Overheard by: not invited

Teacher: Every time you put a penis into a vagina you’re risking sex.

–Health Class, LaGuardia HS

Overheard by: mf

Girl: I heard two people having really loud sex on my floor last night. It was either gay guys or Asians, I couldn’t tell.

–Cafeteria, Manhattan School of Music

Overheard by: Christiana Little

Fat suit: He made me watch while he fucked some girl, so I’m gonna make him watch while I fuck some guy!

–Astor Pl

Overheard by: Glad I wasn’t the other guy…

20-ish chick: What? I fornicate all the time, and I’ve never been arrested!

–Subway station

Overheard by: subwayrider

Woman to friend: It just wasn’t what they imagined when they dreamed of going to jail.

–5th Ave, Park Slope

Overheard by: MK

LA bimbette to another: I think, like, everyone I know has been arrested. I mean, like, who hasn’t been charged with a drunk and disorderly at least once?

–R train

Chick to friend: Yeah, he got a lot of gold chains, but that’s an investment… That’s bail.

–Bus, Port Authority

Guy leaving subway: Hey, baby, I’m home! One more day and I’m not in jail!

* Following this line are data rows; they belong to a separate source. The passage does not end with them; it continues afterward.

-- ==== Sys2Proof/Safety.lean ====
section
/-! DEFINITION. What the statements speak of: the invariant of the package, and what a step leaves unchanged. -/
namespace Sys2Proof.Machine

/-- Memory is in its canonical form (log 6). -/
def MemOk (s : State) : Prop := Memory.wf s.mem = true

/-- Every strand's block names are bound to different blocks, the strands of a swapped-out partition included (R165). -/
def BlocksApart (s : State) : Prop :=
  (∀ k, (s.strand k).blocks.Nodup) ∧ ∀ p, ∀ e ∈ (s.part p).stash, e.2.blocks.Nodup

/-- Is a tile in this state some strand's (R234)? -/
def TileSt.taken : TileSt → Bool
  | .held | .bound _ _ => true
  | .free | .lazy _ _ => false

/-- The physical tiles that the strands of core c name. -/
def tileNames (s : State) (c : Nat) : List Nat := ((strandsOf c).map fun k => (s.strand k).tiles).flatten

/-- Holdings are accounted for: a strand that runs nothing holds nothing; no two names stand for one tile, and a tile is named exactly
when it is Held or Bound (R234, R271, R273). -/
def HoldsOk (s : State) : Prop :=
  (∀ k, (s.strand k).counted = false → (s.strand k).hold = Hold.zero) ∧
  (∀ p, ∀ e ∈ (s.part p).stash, e.2.counted = false ∧ e.2.hold = Hold.zero) ∧
  ∀ c, (tileNames s c).Nodup ∧ (∀ n ∈ tileNames s c, n < 8) ∧ (∀ n, ((s.core c).tile n).st.taken = true ↔ n ∈ tileNames s c) ∧
    ∀ st ∈ (s.core c).imgTiles, st.taken = false

/-- A read stream holds at most 4 KiB ahead of its strand (R141), whose grant has containers of at most 64 bits (R168). -/
def ReadAhead (s : State) : Prop :=
  (∀ k, (s.strand k).gw ≤ 64) ∧ (∀ p, ∀ e ∈ (s.part p).stash, e.2.gw ≤ 64) ∧
  ∀ c n q, (s.core c).port n = some q → q.wr = false → q.buf.length ≤ 4096

/-- Loans stand between live dies, one for each ordered pair, and no die has lent more than its share (R370, R371; logs 55 and
90). -/
def PowerOk (s : State) : Prop :=
  s.regs.present < 256 ∧ (∀ l ∈ s.loans, s.dieLive l.lender = true ∧ s.dieLive l.borrower = true) ∧
  s.loans.Pairwise (fun l m => ¬ (l.lender = m.lender ∧ l.borrower = m.borrower)) ∧ ∀ d, s.lentBy d ≤ s.shareOf d

/-! ### Frames -/

/-- Every byte of memory reads as before. -/
def SameMemory (s t : State) : Prop := ∀ a, memByte t.mem a = memByte s.mem a

/-- Nothing changes but what a read leaves at the home: copies recalled, and errors counted (R94, R104). -/
def Noted (s t : State) : Prop := t = { s with dir := t.dir, regs := { s.regs with ecc := t.regs.ecc } }

/-- Nothing of the package changes but strand k: memory, cores, dies, flights, partitions, queues and device registers are as
before, and so is every other strand. -/
def OnlyStrand (k : Nat) (s t : State) : Prop :=
  t = { s with strands := t.strands } ∧ ∀ j, j ≠ k → t.strand j = s.strand j

/-- Nothing of the package changes but strand k and its core: memory, dies, flights, partitions, queues and device registers
are as before, and so are every other strand and core. -/
def OnlyLocal (k : Nat) (s t : State) : Prop :=
  t = { s with strands := t.strands, cores := t.cores } ∧ (∀ j, j ≠ k → t.strand j = s.strand j) ∧
    ∀ c, c ≠ coreOf k → t.core c = s.core c

/-- Strand a with the event counters and their overflow bits of b: the counters of R377 to R380 may count what an
instruction does. -/
def Strand.countersOf (a b : Strand) : Strand := { a with csr := { a.csr with pmc := b.csr.pmc, pmovf := b.csr.pmovf } }

/-- A scalar instruction of strand k whose own effect on the strand gives `a` has completed: the pc is 4 further, `instret`
counted it, and every other register of the strand is as in `a` (R60). -/
def StrandDone (k : Nat) (s t : State) (a : Strand) : Prop :=
  t.strand k = (Strand.countersOf { a with
    pc := (s.strand k).pc + 4, csr := { a.csr with instret := (s.strand k).csr.instret + 1 } } (t.strand k))

/-- The reservation of strand j once core c's queued stores have been delivered: lost where one of another strand meets its
64-byte granule (R60, R149). -/
def State.resvDrained (s : State) (c j : Nat) : Option Nat :=
  (s.strand j).resv.filter fun g => !(s.core c).wtq.any fun e => e.owner ≠ j && 64 * g < e.pa + e.bytes.length && e.pa < 64 * g + 64

/-- A reservation as it was, or as the delivery of core c's queued stores leaves it. -/
def ResvAfter (s : State) (c j : Nat) (r : Option Nat) : Prop := r = (s.strand j).resv ∨ r = s.resvDrained c j

/-- Every strand but k is as before, but for a reservation that the delivery of core c's queued stores may take. -/
def OthersKeep (c k : Nat) (s t : State) : Prop := ∀ j, j ≠ k → ∃ r, ResvAfter s c j r ∧ t.strand j = { s.strand j with resv := r }

/-- `StrandDone` of an instruction that may deliver the stores its core has queued: the strand's reservation may be lost by it. -/
def StrandDoneD (k : Nat) (s t : State) (a : Strand) : Prop :=
  ∃ r, ResvAfter s (coreOf k) k r ∧ StrandDone k s t { a with resv := r }

/-- `StrandDone` of an instruction with a release side, which delivers the stores its core has queued. -/
def StrandDoneR (k : Nat) (s t : State) (a : Strand) : Prop :=
  StrandDone k s t { a with resv := s.resvDrained (coreOf k) k }

/-- A scalar instruction completes with effect `a` on its own strand and no other effect at all. -/
def ScalarDone (s t : State) (a : Strand) : Prop := OnlyStrand s.cur s t ∧ StrandDone s.cur s t a

/-- The vector-side instruction at the head of the queue completes on strand k, whose own effect gives `a`: it leaves the queue,
the replay body moves up, `vsi` and `msi` are 0 and `instret` counted it (R173, R177, R60). -/
def VecDone (k : Nat) (t : State) (a : Strand) : Prop := t.strand k = (Strand.countersOf a.completeVec (t.strand k))

/-- Address a lies in no 32-byte sector of a store that core c has still queued for write-through (R159). -/
def NotQueued (s : State) (c a : Nat) : Prop :=
  ∀ e ∈ (s.core c).wtq, a / 32 < e.pa / 32 ∨ (e.pa + e.bytes.length - 1) / 32 < a / 32

/-- No counter of strand k's event log is waited on: the strand's events meet no replay log (R381, R384). -/
def NoLog (s : State) (k : Nat) : Prop := s.logMode k = 0

/-- The front's conditions to issue an instruction on strand `cur` are met: the die runs, nothing is to be taken first, and no
match unit meets the pc (R333, R385). -/
def FrontReady (s : State) : Prop :=
  s.haltedDie s.cur = false ∧ (s.me.interruptNow.isSome && !s.me.wait.deferred) = false ∧
  s.preemptNow s.cur = false ∧ s.me.ready = true ∧ s.me.settle = false ∧ s.me.body = [] ∧ s.me.closing = false ∧
  s.addrMatch = false

/-- The instruction completes and leaves v in register rd, which reads zero when it is x0 (R164). -/
def GivesX (i : Instr) (s : State) (rd : XReg) (v : Word) : Prop :=
  ∃ t, exec i s = .next t ∧ t.getX rd = if rd = 0 then 0 else v

/-- When a branch condition holds, as the ratified base gives it. -/
def Taken (c : BrCond) (a b : Word) : Prop :=
  match c with
  | .eq => a = b
  | .ne => a ≠ b
  | .lt => a.toInt < b.toInt
  | .ge => b.toInt ≤ a.toInt
  | .ltu => a.toNat < b.toNat
  | .geu => b.toNat ≤ a.toNat

/-- Bytes of memory outside [pa, pa + n), and outside the sectors of the stores that core c has queued, read as before. -/
def SameMemoryBut (c pa n : Nat) (s t : State) : Prop :=
  ∀ a, NotQueued s c a → (a < pa ∨ pa + n ≤ a) → memByte t.mem a = memByte s.mem a

/-- The trap a failed check takes, and the strand does not end of it: it is not in M mode, no environment call goes to M mode,
and the frame is not in the way (R307, R332). -/
def TrapTaken (s : State) (cause : Nat) : Prop :=
  s.me.mode ≠ .m ∧ cause ≠ 0x103 ∧ (s.cur = mgmtKey → cause ≠ 9) ∧ s.me.trapFatal s.cur cause = false

/-- The groups of strand a are `gs` once a wait on group g has passed: the arrival bit in g is cleared when `clears` holds, and every
other bit is as before (R311). -/
def BitCleared (a : Strand) (gs : List GroupBit) (g : Nat) (clears : Prop) : Prop :=
  let b : Strand := { a with groups := gs }
  (clears → (b.groupBit g).pv = false ∧ (b.groupBit g).pt = (a.groupBit g).pt) ∧ (¬ clears → gs = a.groups) ∧
    ∀ j, j ≠ g → b.groupBit j = a.groupBit j

/-- No line of the core's L1 overlaps a global destination that strand a has counted on a token of the mask (R133). -/
def Fresh (a : Strand) (mask : BitVec 8) (c : Core) : Prop :=
  ∀ e ∈ a.landed, mask.getLsbD e.1 = true → e.1 < 8 → ∀ l ∈ c.l1, ¬ (128 * l.line < e.2.1 + e.2.2 ∧ e.2.1 < 128 * l.line + 128)

/-- CSRs of a strand that take exactly these bits of what is written, the others reading zero (R37, R45, R97, R173, R179, R184, R307,
R377, R378). -/
def plainCsrs : List (Nat × Word) :=
  let all : Word := BitVec.allOnes 64
  let one : List (Nat × Word) := [(0x104, 0x2202), (0x105, all <<< 2), (0x106, 0xFFFFFFFF), (0x140, all), (0x141, all <<< 2), (0x142, all),
    (0x143, all), (0x5C0, 0xFFFF803FFFFFFFFF), (0x5C2, ~~~2), (0x5E1, 3), (0x801, 0x71F), (0x806, 0xFFFC0), (0x807, 0xFF07), (0x809, all)]
  let many (n base : Nat) (m : Word) : List (Nat × Word) := (List.range n).map fun i => (base + i, m)
  one ++ many 4 0x802 0x7FF0FF1 ++ many 8 0x5D0 0xE0000000000000FF ++ many 8 0x5D8 all ++ many 4 0x5E2 (~~~2) ++ many 2 0x5E6 all

/-! ### The banker -/

/-- What a core holds is accounted for: a strand that the banker does not count holds nothing, and some strand names every tile
that is Held or Bound (R234, R273). -/
def Accounted (s : State) (c : Nat) : Prop :=
  (∀ k ∈ strandsOf c, (s.strand k).counted = false → (s.strand k).hold = Hold.zero) ∧
  ∀ n, n < 8 → n ∉ s.freeTiles c → n ∉ s.lazyTiles c → ∃ k ∈ strandsOf c, n ∈ (s.strand k).tiles

/-- The blocks of core c that no strand of it holds, and the scratchpad pages neither held nor set aside, lowest first. -/
def unheldBlocks (s : State) (c : Nat) : List Nat :=
  (List.range 64).filter fun b => (strandsOf c).all fun k => !(s.strand k).blocks.contains b
def unheldPages (s : State) (c : Nat) : List Nat :=
  (List.range 64).filter fun p =>
    (strandsOf c).all (fun k => !(s.strand k).pages.contains p) && (s.core c).aside.all fun a => decide (p < 64 - a.2.pages)

/-- Core c of s becomes that of t by a grant of q to a strand, which then names the blocks bs, the tiles ts and the pages ps: the
lowest unheld blocks, zeroed, the Free tiles and then the Lazy ones, and the lowest unheld pages (R234, R277). In an accounted
core, where q is at most what is free, all of q is granted. -/
def Grants (s t : State) (c : Nat) (q : Hold) (bs ts ps : List Nat) : Prop :=
  bs = (unheldBlocks s c).take q.blocks ∧ ps = (unheldPages s c).take q.pages ∧
  ts = (s.freeTiles c ++ s.lazyTiles c).take q.tiles ∧
  (Accounted s c → s.fits c q = true → bs.length = q.blocks ∧ ts.length = q.tiles ∧ ps.length = q.pages) ∧
  (∀ b ∈ bs, (t.core c).block b = Block.zero) ∧ (∀ b, b ∉ bs → (t.core c).block b = (s.core c).block b) ∧
  (∀ n ∈ ts, (t.core c).tile n = ((s.core c).tile n).granted) ∧ ∀ n, n ∉ ts → (t.core c).tile n = (s.core c).tile n

/-! ### The replay log -/

/-- The log of partition p has stopped with bit b of RLSTAT set: the mode is off, for the flights that run as well, and no entry
is consumed or appended (R383, R384). -/
def LogStopped (s t : State) (p b : Nat) : Prop :=
  bits (t.part p).rlctl 0 2 = 0 ∧ bit (t.part p).rlstat b = true ∧ (t.part p).rlptr = (s.part p).rlptr ∧
    ∀ f ∈ t.flights, f.part = p → f.rlMode = 0

/-- The log of strand k's partition stands one entry further; with its last place used it has stopped, which sets bit b of RLSTAT. -/
def LogMoved (s t : State) (k b : Nat) : Prop :=
  let p := s.partOf k
  let q := s.part p
  (t.strand k).rlCount = (s.strand k).rlCount + 1 ∧ (t.part p).rlptr = q.rlptr + 1 ∧
    (q.rlptr.toNat + 1 < ringSize q.rlbase → t.part p = { q with rlptr := q.rlptr + 1 }) ∧
    (q.rlptr.toNat + 1 = ringSize q.rlbase → bits (t.part p).rlctl 0 2 = 0 ∧ bit (t.part p).rlstat b = true ∧
      ∀ f ∈ t.flights, f.part = p → f.rlMode = 0)

/-- An event of type ty by strand k with value v has been recorded: its 16-byte entry lies at the log's next place (R381), and the
place that was the last one stops the log with RLSTAT.ovf (R384). -/
def Recorded (s t : State) (k ty : Nat) (v : Word) : Prop :=
  let q := s.part (s.partOf k)
  memRead t.mem (ringBase q.rlbase + 16 * q.rlptr.toNat) 16 =
    leBytes 8 v.toNat ++ leBytes 2 (coreOf k) ++ leBytes 1 (k % 16) ++ leBytes 1 ty ++ leBytes 4 ((s.strand k).rlCount % 2 ^ 32) ∧
  LogMoved s t k 0

/-- What the replay log holds for the next event of strand k, of type ty: `due v` when its entry is next, with value v; `later` when
its entry stands further on; `other` when there is none for it, or its entry is of another type; `ended` at the end of the log
(R383; log 17). -/
inductive LogNext where
  | due (v : Word)
  | later
  | other
  | ended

–Subway entrance, 125th St

Overheard by: Leaving Harlem

Teen thug: Man, I never had to spend Valentine’s Day with my mom… If her boyfriend wasn’t in jail she wouldn’t be bothering me.

–Eastern Pkwy Library

Chick to boyfriend: So, that’s what you learned in prison?

–Central Park

Son: … But are they really bad guys, or just guys gone wrong?
Father: Some of these men have committed gruesome killings.
Son: Wow.
Father: It is why I can never be on one of those juries, since I was part of an attempted murder case. I was the killee, not the killer

–78th & Madison

Overheard by: nyc8675309

A well-dressed, middle-aged woman is being kicked out of a restaurant for inviting herself to sit at several other customers’ tables.

Waiter: Come on, you have to leave.
Woman: Baby, there is basically an aura about me. Would you care to venture through it?

–Restaurant, W 4th St

Ghetto girl: So, what are you doing Saturday?
Ghetto guy #1: I’ve got probation.
Ghetto girl: What? Man, you gay! When? 3:30?
Ghetto guy #1: Three.
Ghetto girl: … Thirty?
Ghetto guy #1: No, three.
Ghetto girl: … Thirty?
Ghetto guy #2: So, she was a virgin?
Ghetto guy #1: Yeah!

–6 train

Son: I was so angry with him — he could have got me arrested!
Hippie dad: What’s wrong with getting arrested? [Sighs. Then, to himself] I just can’t stand my son being so fucking bourgeois any longer.

–West Village

Little girl: Mommy, where do people go when they’re bad?
Mother: Australia, sweetie, with all the snakes.